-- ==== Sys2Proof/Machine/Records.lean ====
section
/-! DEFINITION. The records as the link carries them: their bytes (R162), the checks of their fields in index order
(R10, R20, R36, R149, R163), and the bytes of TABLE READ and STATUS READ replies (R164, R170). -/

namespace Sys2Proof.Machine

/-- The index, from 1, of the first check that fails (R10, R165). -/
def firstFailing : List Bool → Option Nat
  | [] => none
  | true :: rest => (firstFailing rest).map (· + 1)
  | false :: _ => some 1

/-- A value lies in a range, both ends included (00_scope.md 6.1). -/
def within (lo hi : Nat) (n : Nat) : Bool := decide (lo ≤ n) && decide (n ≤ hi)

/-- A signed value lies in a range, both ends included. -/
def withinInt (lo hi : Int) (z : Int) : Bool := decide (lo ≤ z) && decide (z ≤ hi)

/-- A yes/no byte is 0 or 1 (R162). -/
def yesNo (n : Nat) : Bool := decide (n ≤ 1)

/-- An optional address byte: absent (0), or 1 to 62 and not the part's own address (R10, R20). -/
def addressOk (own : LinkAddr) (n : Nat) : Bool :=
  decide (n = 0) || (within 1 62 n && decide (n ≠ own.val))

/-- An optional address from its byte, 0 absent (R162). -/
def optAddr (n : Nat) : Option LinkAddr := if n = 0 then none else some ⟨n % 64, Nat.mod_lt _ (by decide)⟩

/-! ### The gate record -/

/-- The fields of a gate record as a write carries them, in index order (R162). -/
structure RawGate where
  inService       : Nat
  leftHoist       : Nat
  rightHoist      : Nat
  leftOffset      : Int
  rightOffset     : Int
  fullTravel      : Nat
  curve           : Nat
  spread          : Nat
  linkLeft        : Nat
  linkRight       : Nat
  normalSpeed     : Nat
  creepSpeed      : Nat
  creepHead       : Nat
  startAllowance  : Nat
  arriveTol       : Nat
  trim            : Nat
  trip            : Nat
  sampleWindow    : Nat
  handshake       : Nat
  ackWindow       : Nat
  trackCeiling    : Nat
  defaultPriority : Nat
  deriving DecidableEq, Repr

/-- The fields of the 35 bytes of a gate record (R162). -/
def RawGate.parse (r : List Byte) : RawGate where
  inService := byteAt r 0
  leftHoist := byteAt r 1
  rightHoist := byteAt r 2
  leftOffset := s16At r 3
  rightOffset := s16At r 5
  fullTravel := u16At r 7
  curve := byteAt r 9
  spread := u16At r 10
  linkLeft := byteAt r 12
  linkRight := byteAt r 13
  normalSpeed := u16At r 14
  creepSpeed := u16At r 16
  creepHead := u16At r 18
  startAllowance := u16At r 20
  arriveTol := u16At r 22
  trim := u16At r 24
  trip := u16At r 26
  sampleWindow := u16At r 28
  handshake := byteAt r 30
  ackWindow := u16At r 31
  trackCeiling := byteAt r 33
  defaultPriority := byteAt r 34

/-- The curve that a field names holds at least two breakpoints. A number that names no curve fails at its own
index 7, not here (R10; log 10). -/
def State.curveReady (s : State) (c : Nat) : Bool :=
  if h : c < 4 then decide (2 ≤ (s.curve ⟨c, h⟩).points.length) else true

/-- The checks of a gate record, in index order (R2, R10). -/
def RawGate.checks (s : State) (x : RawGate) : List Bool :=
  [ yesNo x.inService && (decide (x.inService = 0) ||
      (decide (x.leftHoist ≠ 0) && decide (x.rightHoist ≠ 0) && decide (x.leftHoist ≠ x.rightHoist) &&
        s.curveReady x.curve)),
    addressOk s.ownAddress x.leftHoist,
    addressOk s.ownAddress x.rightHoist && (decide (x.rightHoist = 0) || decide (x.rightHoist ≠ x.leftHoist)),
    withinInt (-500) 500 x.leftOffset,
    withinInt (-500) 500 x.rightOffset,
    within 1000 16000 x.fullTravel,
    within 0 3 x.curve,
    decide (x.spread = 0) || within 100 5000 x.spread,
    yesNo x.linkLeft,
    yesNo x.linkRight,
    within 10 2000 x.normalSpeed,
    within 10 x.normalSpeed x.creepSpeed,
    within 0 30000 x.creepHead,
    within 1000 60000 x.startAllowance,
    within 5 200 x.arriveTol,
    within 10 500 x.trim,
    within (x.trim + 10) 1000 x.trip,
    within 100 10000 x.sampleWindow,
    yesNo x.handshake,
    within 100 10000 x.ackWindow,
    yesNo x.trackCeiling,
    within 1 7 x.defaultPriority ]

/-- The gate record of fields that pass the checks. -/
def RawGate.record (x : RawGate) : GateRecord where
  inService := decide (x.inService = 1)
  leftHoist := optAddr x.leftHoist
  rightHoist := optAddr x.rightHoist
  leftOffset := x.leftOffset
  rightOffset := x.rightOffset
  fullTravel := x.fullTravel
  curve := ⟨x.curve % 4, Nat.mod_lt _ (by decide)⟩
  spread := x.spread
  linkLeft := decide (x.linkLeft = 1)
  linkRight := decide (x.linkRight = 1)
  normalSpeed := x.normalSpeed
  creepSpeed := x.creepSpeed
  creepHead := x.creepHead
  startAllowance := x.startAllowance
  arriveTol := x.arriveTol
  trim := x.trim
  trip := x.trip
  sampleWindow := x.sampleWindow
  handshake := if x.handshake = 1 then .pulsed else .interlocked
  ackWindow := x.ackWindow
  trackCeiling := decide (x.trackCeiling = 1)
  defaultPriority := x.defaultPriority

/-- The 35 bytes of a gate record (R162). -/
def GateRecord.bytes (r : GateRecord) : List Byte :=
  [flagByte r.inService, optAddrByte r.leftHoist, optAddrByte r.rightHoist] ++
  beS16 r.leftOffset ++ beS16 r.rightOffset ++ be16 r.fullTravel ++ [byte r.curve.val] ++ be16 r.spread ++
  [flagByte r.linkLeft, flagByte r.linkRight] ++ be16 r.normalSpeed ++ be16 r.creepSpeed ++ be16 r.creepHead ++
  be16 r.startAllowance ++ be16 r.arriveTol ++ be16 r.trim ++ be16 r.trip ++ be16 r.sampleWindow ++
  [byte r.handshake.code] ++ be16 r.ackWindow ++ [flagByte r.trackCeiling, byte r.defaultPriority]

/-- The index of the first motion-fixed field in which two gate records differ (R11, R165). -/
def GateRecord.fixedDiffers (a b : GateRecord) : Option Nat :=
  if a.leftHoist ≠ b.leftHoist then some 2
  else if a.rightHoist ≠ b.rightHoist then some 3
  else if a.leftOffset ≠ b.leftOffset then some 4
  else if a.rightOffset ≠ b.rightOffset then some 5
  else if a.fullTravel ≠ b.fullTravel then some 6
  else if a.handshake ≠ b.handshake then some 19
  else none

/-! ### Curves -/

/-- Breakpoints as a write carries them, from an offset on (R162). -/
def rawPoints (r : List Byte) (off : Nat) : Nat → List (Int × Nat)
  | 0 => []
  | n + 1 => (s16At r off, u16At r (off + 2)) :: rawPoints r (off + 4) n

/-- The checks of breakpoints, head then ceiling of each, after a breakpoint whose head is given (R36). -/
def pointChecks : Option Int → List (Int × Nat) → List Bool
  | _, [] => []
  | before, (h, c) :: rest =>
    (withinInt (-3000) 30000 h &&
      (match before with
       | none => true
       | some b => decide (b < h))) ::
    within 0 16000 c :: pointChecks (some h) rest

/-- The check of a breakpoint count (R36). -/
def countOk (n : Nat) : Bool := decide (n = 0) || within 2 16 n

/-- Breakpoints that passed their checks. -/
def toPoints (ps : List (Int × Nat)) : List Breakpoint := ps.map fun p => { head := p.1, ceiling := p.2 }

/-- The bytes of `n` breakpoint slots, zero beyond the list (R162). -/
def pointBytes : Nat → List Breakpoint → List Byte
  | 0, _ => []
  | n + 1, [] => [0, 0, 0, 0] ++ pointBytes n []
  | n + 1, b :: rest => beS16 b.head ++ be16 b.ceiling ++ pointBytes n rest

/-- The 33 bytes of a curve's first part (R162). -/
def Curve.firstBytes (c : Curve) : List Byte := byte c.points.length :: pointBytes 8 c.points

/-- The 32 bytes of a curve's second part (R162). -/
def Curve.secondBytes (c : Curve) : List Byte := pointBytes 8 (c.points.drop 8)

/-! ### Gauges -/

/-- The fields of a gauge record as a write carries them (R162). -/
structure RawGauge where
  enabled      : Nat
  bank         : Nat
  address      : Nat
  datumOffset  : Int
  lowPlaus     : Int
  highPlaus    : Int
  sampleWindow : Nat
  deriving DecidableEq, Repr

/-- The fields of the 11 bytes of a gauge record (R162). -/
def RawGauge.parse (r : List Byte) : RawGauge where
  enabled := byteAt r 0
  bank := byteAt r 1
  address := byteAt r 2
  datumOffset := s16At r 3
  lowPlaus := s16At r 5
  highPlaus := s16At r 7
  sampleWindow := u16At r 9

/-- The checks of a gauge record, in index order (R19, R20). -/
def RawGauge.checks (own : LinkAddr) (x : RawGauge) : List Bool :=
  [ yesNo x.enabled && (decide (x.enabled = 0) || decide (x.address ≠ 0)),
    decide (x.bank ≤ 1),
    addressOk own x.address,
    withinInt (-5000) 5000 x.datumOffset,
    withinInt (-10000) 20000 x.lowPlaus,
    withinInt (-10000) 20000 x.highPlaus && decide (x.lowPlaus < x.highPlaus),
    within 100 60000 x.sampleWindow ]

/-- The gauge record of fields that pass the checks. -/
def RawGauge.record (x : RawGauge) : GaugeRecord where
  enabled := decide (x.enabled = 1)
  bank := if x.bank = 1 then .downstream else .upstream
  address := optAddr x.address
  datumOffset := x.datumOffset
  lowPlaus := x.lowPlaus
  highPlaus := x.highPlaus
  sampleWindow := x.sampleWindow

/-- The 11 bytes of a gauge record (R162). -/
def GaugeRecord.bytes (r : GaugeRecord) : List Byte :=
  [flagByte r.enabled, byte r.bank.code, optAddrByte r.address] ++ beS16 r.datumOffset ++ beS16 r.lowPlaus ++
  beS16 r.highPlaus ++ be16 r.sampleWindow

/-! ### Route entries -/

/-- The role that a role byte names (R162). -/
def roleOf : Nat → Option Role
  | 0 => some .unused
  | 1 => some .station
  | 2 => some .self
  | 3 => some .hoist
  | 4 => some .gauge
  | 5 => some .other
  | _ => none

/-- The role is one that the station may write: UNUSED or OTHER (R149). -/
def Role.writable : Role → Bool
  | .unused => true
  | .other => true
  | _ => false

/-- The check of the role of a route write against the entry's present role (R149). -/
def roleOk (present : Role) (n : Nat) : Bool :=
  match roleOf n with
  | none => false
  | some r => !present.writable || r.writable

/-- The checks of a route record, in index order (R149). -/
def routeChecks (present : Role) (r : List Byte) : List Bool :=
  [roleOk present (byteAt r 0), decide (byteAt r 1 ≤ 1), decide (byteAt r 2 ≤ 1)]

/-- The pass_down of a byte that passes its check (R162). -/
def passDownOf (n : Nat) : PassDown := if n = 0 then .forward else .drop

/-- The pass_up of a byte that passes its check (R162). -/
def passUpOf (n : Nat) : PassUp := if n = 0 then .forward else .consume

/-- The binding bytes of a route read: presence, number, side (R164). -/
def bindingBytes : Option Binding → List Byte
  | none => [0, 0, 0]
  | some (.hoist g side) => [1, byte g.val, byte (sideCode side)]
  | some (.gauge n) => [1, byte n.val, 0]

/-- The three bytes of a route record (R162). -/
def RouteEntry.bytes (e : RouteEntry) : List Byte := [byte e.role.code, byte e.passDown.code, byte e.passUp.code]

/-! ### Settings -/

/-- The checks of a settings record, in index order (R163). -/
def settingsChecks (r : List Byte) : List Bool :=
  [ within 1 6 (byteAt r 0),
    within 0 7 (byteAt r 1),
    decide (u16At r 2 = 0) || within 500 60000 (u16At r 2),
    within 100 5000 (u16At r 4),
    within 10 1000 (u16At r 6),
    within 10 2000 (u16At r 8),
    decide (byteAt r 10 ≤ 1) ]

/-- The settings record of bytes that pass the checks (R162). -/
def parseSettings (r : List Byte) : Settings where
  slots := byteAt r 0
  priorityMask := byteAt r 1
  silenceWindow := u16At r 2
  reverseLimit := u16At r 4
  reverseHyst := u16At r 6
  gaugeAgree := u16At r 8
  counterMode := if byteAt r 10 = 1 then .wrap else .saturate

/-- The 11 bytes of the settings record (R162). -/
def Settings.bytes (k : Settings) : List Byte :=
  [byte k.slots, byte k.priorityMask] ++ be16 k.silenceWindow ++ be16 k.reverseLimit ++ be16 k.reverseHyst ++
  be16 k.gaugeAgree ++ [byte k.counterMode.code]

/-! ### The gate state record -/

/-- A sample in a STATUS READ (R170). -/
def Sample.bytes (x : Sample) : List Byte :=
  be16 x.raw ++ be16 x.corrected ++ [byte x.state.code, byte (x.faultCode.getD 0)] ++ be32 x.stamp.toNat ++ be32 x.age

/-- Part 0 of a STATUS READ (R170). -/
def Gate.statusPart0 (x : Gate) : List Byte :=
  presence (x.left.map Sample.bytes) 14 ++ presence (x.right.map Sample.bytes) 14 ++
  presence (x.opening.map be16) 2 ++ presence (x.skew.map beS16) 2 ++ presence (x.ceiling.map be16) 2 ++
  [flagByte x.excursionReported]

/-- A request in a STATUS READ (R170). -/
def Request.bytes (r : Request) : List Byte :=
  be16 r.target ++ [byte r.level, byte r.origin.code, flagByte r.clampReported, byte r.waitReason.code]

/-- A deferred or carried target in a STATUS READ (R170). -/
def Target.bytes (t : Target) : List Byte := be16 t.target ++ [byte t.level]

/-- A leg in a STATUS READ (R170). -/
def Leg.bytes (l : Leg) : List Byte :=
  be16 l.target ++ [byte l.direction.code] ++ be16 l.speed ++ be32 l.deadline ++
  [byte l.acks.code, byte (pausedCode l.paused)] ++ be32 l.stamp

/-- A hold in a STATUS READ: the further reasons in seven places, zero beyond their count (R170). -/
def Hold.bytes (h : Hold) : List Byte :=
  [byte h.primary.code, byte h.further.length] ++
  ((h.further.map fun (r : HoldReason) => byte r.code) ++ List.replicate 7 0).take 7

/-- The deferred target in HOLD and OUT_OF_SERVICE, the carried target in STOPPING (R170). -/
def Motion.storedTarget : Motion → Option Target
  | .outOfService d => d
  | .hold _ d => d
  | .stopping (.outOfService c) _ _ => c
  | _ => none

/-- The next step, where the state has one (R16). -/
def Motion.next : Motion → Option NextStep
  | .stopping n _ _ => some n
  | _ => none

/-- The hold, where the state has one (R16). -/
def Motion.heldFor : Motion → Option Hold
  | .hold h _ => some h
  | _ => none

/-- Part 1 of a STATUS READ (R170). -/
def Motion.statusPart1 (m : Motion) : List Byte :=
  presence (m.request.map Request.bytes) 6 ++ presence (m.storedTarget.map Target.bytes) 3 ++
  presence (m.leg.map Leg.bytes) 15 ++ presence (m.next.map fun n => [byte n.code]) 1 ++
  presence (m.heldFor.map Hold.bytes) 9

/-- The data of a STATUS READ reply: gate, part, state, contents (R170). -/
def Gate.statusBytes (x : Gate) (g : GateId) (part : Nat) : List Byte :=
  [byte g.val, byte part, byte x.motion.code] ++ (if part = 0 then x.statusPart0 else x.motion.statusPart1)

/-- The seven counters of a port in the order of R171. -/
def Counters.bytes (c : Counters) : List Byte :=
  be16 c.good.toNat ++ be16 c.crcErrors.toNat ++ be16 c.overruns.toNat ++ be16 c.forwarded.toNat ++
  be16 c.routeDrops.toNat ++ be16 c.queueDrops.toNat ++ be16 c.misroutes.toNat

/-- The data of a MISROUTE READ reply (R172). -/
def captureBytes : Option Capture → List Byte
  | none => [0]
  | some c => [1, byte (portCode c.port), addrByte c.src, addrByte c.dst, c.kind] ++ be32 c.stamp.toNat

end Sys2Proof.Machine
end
==
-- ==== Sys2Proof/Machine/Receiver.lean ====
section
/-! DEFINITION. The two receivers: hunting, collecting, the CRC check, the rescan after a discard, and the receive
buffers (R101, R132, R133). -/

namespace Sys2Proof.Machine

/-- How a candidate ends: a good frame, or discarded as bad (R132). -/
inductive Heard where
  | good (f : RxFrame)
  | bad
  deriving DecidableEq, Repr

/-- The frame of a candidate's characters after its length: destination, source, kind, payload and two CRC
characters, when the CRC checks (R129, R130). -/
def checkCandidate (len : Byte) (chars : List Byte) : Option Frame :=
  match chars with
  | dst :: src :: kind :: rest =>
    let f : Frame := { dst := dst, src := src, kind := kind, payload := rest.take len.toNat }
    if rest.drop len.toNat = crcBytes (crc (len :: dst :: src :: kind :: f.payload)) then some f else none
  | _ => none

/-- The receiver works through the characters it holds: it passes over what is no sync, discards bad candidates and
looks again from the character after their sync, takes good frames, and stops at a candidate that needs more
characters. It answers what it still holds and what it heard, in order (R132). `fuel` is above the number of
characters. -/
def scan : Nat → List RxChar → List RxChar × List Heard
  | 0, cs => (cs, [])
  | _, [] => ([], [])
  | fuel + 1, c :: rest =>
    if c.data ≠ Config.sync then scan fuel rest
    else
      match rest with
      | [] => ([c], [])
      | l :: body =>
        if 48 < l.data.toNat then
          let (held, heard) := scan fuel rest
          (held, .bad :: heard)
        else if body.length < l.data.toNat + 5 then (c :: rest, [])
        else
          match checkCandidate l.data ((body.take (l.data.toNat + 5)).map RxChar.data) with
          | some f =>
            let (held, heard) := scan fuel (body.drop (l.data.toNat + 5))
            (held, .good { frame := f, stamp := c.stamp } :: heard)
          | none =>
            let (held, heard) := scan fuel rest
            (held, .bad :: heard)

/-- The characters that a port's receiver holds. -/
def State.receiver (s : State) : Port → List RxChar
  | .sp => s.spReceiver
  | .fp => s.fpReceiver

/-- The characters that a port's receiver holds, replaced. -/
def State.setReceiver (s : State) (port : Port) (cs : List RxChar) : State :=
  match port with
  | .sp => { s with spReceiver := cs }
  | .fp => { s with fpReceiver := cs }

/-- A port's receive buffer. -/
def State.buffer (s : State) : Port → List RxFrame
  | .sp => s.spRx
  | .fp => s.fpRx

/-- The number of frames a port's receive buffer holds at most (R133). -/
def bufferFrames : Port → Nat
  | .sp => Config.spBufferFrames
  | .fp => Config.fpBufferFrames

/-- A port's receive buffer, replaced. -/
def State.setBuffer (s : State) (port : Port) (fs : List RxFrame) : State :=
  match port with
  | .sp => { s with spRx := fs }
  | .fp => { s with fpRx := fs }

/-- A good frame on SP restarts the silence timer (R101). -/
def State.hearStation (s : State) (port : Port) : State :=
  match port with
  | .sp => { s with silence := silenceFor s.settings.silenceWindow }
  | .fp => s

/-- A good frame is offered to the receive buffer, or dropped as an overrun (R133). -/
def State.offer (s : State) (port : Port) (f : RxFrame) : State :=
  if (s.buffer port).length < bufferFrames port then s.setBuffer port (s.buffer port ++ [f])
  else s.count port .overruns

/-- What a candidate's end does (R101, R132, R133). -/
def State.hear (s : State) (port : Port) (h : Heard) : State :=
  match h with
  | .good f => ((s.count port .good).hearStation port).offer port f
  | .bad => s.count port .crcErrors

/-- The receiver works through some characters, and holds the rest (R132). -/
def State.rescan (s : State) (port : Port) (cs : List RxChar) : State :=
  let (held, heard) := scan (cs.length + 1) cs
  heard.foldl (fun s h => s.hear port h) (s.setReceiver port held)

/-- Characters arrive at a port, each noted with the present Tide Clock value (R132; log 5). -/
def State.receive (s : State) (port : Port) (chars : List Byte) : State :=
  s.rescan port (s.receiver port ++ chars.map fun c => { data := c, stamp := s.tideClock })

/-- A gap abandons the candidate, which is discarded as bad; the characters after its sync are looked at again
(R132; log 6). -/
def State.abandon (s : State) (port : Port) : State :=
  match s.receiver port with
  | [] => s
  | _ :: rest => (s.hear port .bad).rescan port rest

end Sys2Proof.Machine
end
---
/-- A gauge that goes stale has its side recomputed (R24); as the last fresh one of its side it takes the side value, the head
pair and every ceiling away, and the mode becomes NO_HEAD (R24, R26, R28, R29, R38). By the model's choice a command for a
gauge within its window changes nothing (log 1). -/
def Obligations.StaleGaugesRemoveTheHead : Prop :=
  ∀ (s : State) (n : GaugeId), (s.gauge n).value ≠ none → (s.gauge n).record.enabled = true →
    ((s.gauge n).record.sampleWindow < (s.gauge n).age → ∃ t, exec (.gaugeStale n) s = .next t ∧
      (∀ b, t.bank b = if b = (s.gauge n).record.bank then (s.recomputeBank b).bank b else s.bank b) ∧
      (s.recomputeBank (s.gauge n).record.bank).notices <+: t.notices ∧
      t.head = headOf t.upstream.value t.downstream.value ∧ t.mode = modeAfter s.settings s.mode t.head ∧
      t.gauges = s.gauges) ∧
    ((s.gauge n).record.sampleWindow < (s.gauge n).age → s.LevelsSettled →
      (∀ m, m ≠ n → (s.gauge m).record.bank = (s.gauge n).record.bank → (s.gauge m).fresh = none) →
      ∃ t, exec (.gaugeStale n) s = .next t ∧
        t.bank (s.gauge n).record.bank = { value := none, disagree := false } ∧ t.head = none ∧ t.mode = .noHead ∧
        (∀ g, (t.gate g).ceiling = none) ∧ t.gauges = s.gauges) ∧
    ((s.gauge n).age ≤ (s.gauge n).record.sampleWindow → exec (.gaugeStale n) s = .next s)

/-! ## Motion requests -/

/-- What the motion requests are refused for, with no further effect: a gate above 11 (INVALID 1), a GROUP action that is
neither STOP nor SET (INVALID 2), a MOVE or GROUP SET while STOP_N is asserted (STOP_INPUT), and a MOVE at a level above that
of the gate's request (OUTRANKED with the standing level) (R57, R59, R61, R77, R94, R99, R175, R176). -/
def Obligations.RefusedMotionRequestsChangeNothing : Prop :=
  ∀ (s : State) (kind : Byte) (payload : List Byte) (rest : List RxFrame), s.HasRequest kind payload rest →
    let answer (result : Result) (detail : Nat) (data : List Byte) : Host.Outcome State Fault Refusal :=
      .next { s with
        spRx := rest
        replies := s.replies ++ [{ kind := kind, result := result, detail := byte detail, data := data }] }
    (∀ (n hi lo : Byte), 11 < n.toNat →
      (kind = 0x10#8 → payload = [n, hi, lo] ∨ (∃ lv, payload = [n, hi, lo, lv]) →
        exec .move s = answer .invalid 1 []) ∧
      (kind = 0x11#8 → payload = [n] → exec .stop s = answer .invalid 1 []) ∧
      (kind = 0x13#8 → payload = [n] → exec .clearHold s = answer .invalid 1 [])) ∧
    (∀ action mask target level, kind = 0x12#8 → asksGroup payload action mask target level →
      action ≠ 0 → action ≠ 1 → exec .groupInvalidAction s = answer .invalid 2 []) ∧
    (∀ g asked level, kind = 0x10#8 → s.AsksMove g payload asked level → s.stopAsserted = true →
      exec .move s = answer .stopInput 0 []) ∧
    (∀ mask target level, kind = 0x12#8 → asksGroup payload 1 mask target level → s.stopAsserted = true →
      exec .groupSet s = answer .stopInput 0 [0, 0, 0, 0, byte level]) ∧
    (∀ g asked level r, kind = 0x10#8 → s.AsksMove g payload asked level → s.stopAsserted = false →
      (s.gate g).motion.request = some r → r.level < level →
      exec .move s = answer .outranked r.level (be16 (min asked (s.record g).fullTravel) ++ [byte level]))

**PROBLEM TO WORK ON:** Out of the material above, select every line that holds the string "detail".

**YOUR RESPONSE:**
    let answer (result : Result) (detail : Nat) (data : List Byte) : Host.Outcome State Fault Refusal :=
        replies := s.replies ++ [{ kind := kind, result := result, detail := byte detail, data := data }] }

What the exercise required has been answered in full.